REQUIRED WORK -> Your job with the data below is to output exactly the lines from the one holding "match t with" down to the one holding "the lane. -/", both included, and no others.

RECORDS PROVIDED ->

*** Block opens ***

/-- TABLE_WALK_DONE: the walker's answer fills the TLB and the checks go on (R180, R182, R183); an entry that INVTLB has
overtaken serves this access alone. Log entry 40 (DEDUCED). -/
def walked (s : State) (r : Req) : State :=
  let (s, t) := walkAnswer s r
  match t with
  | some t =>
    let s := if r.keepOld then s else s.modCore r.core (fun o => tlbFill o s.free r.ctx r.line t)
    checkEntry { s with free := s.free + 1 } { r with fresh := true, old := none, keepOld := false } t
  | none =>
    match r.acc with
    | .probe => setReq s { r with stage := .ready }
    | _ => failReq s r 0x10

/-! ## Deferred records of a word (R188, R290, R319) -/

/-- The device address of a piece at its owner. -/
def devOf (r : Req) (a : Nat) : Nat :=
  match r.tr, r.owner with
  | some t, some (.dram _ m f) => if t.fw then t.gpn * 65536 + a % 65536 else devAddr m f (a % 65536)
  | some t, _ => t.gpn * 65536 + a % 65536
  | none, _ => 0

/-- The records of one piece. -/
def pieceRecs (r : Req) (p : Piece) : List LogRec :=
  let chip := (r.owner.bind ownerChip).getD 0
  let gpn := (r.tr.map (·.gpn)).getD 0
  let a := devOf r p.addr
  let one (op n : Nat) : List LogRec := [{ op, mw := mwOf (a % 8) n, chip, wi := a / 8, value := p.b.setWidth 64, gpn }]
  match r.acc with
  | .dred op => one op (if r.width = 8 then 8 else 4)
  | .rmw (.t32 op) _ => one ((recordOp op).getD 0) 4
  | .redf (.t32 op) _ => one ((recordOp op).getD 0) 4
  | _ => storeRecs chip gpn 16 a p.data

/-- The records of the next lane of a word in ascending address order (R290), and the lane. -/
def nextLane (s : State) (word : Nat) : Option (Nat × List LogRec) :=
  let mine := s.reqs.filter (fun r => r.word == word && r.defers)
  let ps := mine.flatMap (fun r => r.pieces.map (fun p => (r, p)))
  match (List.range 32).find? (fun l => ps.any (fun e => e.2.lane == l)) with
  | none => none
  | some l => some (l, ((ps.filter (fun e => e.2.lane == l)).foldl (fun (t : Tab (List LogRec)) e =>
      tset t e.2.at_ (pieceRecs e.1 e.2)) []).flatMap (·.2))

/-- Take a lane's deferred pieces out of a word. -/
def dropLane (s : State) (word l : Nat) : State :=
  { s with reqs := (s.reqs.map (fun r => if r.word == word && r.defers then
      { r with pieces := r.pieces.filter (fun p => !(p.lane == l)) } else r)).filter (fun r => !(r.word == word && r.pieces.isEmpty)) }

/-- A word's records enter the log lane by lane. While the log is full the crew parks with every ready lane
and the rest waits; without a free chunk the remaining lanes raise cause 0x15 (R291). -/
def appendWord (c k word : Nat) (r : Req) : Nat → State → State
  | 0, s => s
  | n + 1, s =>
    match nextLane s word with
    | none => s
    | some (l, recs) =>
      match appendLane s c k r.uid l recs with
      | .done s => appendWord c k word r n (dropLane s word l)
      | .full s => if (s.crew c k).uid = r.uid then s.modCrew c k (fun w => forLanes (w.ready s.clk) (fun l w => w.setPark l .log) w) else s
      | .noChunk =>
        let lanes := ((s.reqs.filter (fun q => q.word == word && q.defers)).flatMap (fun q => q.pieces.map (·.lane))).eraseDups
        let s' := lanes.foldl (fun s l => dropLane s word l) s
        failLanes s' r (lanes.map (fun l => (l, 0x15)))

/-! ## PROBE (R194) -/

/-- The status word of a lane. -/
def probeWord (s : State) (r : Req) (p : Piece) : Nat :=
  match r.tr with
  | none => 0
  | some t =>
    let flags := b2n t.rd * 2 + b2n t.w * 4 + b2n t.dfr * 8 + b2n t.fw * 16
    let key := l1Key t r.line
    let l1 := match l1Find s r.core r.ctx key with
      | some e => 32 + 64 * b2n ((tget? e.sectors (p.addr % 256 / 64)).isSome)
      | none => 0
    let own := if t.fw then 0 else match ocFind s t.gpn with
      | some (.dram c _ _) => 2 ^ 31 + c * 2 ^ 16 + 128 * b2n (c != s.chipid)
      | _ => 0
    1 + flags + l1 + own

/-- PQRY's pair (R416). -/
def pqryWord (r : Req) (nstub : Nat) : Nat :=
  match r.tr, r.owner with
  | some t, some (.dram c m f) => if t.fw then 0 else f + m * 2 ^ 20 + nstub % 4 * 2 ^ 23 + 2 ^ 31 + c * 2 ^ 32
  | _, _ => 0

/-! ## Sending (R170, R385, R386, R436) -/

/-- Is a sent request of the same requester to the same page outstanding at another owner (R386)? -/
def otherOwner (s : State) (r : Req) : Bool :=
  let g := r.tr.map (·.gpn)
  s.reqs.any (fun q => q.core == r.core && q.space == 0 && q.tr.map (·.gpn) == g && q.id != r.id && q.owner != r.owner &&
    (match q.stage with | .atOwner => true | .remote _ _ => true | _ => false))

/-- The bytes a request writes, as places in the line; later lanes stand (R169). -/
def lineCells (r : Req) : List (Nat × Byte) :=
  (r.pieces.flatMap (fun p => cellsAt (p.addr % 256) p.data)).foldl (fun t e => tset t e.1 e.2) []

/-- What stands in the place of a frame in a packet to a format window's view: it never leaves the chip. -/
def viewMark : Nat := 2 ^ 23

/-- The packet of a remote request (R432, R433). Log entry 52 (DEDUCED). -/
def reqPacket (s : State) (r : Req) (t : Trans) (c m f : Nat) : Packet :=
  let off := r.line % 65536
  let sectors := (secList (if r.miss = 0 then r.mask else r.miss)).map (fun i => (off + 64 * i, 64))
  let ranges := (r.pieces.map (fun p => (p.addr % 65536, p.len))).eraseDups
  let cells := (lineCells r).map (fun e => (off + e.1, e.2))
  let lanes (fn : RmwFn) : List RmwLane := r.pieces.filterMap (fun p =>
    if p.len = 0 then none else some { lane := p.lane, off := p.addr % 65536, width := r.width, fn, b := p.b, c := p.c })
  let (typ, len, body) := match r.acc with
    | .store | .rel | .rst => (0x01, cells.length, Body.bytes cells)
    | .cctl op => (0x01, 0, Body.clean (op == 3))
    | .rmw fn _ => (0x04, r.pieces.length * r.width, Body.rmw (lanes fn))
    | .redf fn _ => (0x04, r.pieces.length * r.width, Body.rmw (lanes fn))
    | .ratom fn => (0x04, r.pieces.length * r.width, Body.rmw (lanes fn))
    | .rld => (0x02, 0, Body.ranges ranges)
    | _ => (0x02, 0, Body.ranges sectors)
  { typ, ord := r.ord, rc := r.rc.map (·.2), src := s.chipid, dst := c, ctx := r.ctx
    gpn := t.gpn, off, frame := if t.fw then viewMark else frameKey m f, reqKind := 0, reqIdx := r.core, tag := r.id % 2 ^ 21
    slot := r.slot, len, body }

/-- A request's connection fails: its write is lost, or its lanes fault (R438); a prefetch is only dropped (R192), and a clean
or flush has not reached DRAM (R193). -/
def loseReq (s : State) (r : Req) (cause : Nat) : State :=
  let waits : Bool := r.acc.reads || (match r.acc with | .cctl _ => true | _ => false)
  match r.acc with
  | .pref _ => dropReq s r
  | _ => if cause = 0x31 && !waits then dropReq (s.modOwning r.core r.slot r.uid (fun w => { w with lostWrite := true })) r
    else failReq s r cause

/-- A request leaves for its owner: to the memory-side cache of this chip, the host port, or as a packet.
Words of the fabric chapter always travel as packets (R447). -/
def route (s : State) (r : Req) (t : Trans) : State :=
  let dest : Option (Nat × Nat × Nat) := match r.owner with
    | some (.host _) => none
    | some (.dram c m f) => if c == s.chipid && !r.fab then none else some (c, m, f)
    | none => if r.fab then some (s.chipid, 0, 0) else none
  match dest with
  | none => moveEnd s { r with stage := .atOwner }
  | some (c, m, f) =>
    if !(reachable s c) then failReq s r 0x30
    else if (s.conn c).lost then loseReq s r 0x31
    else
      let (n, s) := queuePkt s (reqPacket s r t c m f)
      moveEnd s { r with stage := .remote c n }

*** Block closes ***

RESPONSE BOX ->
  match t with
  | some t =>
    let s := if r.keepOld then s else s.modCore r.core (fun o => tlbFill o s.free r.ctx r.line t)
    checkEntry { s with free := s.free + 1 } { r with fresh := true, old := none, keepOld := false } t
  | none =>
    match r.acc with
    | .probe => setReq s { r with stage := .ready }
    | _ => failReq s r 0x10

/-! ## Deferred records of a word (R188, R290, R319) -/

/-- The device address of a piece at its owner. -/
def devOf (r : Req) (a : Nat) : Nat :=
  match r.tr, r.owner with
  | some t, some (.dram _ m f) => if t.fw then t.gpn * 65536 + a % 65536 else devAddr m f (a % 65536)
  | some t, _ => t.gpn * 65536 + a % 65536
  | none, _ => 0

/-- The records of one piece. -/
def pieceRecs (r : Req) (p : Piece) : List LogRec :=
  let chip := (r.owner.bind ownerChip).getD 0
  let gpn := (r.tr.map (·.gpn)).getD 0
  let a := devOf r p.addr
  let one (op n : Nat) : List LogRec := [{ op, mw := mwOf (a % 8) n, chip, wi := a / 8, value := p.b.setWidth 64, gpn }]
  match r.acc with
  | .dred op => one op (if r.width = 8 then 8 else 4)
  | .rmw (.t32 op) _ => one ((recordOp op).getD 0) 4
  | .redf (.t32 op) _ => one ((recordOp op).getD 0) 4
  | _ => storeRecs chip gpn 16 a p.data

/-- The records of the next lane of a word in ascending address order (R290), and the lane. -/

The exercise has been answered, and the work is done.